- _Problem details_
Reproduce only the lines of the material below that start at the line containing "abbrev Config.blockBytes : Nat := 8" and stop at the line containing "deriving Inhabited". Keep both end lines.

### Records ###

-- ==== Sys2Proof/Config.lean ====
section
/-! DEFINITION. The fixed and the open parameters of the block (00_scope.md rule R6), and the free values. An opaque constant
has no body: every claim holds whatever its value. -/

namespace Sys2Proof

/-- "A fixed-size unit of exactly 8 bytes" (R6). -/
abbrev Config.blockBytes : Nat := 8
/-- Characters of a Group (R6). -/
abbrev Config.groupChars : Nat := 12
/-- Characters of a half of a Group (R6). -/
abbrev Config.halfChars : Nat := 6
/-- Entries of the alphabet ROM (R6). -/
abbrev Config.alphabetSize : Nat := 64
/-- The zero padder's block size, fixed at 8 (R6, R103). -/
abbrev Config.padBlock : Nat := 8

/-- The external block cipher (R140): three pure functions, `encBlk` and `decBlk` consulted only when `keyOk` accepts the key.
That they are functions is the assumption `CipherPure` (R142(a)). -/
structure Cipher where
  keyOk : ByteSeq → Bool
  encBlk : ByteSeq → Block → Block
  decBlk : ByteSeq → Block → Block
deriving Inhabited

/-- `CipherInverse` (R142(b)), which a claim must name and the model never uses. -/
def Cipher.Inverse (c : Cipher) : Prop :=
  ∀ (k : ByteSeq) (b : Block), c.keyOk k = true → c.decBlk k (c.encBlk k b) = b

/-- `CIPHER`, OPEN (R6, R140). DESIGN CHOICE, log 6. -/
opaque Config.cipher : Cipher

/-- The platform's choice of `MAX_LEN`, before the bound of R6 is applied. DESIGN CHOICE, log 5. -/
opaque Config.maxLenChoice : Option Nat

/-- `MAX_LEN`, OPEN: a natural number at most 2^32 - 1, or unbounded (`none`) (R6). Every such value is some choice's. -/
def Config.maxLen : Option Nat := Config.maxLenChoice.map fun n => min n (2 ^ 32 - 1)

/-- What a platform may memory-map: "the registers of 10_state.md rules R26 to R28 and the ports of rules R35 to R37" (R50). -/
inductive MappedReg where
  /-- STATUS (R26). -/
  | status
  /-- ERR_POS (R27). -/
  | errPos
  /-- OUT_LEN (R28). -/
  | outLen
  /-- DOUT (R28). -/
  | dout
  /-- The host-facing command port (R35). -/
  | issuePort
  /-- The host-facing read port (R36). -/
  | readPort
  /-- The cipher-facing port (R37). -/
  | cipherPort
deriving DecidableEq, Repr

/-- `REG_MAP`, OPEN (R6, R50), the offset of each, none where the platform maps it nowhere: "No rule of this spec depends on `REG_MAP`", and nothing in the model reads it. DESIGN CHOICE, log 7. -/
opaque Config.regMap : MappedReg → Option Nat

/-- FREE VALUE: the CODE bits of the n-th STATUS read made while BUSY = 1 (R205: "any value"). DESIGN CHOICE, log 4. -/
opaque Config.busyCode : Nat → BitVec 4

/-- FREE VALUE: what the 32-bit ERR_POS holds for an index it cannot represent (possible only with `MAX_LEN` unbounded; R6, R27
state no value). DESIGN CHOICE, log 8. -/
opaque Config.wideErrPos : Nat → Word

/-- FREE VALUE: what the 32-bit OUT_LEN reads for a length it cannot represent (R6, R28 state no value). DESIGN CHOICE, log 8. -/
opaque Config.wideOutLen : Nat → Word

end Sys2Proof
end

###
### Records ###

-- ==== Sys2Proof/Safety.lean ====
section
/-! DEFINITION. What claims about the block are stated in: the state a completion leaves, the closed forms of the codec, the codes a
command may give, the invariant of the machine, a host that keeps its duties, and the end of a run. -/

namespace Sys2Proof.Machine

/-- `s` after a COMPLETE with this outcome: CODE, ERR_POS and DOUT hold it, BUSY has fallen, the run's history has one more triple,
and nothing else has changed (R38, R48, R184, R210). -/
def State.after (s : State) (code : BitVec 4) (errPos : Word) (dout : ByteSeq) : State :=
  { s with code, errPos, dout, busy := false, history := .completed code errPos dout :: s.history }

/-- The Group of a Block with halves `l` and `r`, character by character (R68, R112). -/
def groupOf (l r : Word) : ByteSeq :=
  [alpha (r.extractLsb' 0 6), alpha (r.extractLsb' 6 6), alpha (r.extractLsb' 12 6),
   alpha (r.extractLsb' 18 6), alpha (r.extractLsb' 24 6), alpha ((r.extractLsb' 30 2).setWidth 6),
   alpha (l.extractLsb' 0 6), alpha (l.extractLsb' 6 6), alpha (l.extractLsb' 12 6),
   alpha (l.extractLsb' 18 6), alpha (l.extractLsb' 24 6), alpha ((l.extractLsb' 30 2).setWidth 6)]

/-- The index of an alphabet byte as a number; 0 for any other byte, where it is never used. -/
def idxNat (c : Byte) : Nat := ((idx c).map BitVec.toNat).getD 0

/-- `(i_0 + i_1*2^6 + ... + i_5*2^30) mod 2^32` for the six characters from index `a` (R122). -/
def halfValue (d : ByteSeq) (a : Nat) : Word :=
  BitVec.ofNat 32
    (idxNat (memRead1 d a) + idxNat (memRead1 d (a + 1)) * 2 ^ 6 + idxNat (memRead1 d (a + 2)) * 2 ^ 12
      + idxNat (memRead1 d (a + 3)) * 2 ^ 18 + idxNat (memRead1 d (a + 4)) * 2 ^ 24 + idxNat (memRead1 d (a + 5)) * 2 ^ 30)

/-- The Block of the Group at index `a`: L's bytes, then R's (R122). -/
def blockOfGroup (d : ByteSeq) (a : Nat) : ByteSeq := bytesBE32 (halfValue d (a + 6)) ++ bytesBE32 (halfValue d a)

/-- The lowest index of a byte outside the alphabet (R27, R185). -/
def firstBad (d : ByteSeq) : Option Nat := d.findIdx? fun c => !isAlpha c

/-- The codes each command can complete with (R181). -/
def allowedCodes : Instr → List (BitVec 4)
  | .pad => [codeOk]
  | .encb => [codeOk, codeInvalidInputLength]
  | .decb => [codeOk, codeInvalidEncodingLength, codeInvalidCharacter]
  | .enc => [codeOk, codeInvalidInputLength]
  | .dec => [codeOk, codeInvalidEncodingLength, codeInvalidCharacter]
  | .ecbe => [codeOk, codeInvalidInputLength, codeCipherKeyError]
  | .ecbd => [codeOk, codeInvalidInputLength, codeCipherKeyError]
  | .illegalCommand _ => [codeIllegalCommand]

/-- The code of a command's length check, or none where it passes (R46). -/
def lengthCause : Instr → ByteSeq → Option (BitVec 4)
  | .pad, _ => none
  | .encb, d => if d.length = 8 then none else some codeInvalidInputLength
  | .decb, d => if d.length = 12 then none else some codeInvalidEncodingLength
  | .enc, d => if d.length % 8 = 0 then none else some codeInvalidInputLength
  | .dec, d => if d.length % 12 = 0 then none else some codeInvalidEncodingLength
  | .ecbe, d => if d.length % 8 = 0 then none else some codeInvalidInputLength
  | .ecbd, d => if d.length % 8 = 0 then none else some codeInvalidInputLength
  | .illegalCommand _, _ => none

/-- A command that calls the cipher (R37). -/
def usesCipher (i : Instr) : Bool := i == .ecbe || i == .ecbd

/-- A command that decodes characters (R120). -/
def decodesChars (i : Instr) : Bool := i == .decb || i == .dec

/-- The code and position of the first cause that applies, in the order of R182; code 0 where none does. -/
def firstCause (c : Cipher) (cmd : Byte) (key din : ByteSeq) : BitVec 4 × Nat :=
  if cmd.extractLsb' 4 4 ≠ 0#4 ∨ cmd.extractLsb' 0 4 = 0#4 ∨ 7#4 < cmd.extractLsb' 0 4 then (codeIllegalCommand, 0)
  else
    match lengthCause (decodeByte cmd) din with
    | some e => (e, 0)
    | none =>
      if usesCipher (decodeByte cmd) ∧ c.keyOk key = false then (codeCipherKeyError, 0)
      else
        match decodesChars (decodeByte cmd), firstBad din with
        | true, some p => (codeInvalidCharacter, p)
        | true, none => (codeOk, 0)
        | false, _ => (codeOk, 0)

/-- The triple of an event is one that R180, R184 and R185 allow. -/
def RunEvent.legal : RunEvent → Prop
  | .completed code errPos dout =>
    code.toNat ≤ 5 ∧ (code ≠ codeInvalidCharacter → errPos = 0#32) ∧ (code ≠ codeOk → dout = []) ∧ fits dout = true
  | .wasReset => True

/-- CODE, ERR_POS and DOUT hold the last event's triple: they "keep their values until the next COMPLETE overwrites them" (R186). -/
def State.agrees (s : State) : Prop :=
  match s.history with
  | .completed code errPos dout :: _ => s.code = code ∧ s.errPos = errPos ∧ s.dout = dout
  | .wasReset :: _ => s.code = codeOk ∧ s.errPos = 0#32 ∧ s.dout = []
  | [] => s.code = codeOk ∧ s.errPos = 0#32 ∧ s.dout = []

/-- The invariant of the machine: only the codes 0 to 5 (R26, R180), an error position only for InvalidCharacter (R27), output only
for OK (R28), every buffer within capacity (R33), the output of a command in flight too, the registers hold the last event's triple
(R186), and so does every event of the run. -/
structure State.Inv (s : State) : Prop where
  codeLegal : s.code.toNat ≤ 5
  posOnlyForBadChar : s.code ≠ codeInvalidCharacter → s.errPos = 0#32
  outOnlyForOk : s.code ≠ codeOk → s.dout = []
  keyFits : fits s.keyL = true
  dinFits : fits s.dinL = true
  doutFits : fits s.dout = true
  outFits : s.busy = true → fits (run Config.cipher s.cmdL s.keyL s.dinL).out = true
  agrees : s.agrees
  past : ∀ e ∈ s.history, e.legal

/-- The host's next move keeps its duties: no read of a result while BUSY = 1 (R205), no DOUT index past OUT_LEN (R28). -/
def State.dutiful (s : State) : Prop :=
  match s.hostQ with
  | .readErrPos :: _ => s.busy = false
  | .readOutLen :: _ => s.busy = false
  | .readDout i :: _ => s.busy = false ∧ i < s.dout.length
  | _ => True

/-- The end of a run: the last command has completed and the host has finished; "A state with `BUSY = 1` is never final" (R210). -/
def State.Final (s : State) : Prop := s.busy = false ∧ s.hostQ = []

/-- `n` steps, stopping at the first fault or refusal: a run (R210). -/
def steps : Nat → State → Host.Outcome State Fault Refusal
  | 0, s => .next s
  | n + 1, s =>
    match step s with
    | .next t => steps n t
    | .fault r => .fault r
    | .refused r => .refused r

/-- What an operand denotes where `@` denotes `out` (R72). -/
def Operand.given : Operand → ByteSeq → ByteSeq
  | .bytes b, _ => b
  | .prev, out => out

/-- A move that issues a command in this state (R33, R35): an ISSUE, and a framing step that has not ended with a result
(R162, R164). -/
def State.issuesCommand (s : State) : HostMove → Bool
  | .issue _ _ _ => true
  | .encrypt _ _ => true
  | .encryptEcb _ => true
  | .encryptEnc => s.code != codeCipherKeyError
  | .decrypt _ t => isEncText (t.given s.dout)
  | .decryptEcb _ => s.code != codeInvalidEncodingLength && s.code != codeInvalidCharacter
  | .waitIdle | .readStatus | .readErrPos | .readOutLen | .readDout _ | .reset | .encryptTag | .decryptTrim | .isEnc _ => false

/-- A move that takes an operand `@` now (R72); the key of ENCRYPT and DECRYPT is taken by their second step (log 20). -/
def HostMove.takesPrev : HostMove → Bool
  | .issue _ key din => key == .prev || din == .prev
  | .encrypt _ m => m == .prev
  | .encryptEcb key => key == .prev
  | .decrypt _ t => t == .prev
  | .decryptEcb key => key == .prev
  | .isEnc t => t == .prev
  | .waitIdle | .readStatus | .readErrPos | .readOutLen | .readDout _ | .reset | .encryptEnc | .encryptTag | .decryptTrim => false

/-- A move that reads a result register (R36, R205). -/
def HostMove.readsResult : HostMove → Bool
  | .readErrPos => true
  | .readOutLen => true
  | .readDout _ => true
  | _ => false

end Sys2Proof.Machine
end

###

- _Response to the task_
abbrev Config.blockBytes : Nat := 8
/-- Characters of a Group (R6). -/
abbrev Config.groupChars : Nat := 12
/-- Characters of a half of a Group (R6). -/
abbrev Config.halfChars : Nat := 6
/-- Entries of the alphabet ROM (R6). -/
abbrev Config.alphabetSize : Nat := 64
/-- The zero padder's block size, fixed at 8 (R6, R103). -/
abbrev Config.padBlock : Nat := 8

/-- The external block cipher (R140): three pure functions, `encBlk` and `decBlk` consulted only when `keyOk` accepts the key.
That they are functions is the assumption `CipherPure` (R142(a)). -/
structure Cipher where
  keyOk : ByteSeq → Bool
  encBlk : ByteSeq → Block → Block
  decBlk : ByteSeq → Block → Block
deriving Inhabited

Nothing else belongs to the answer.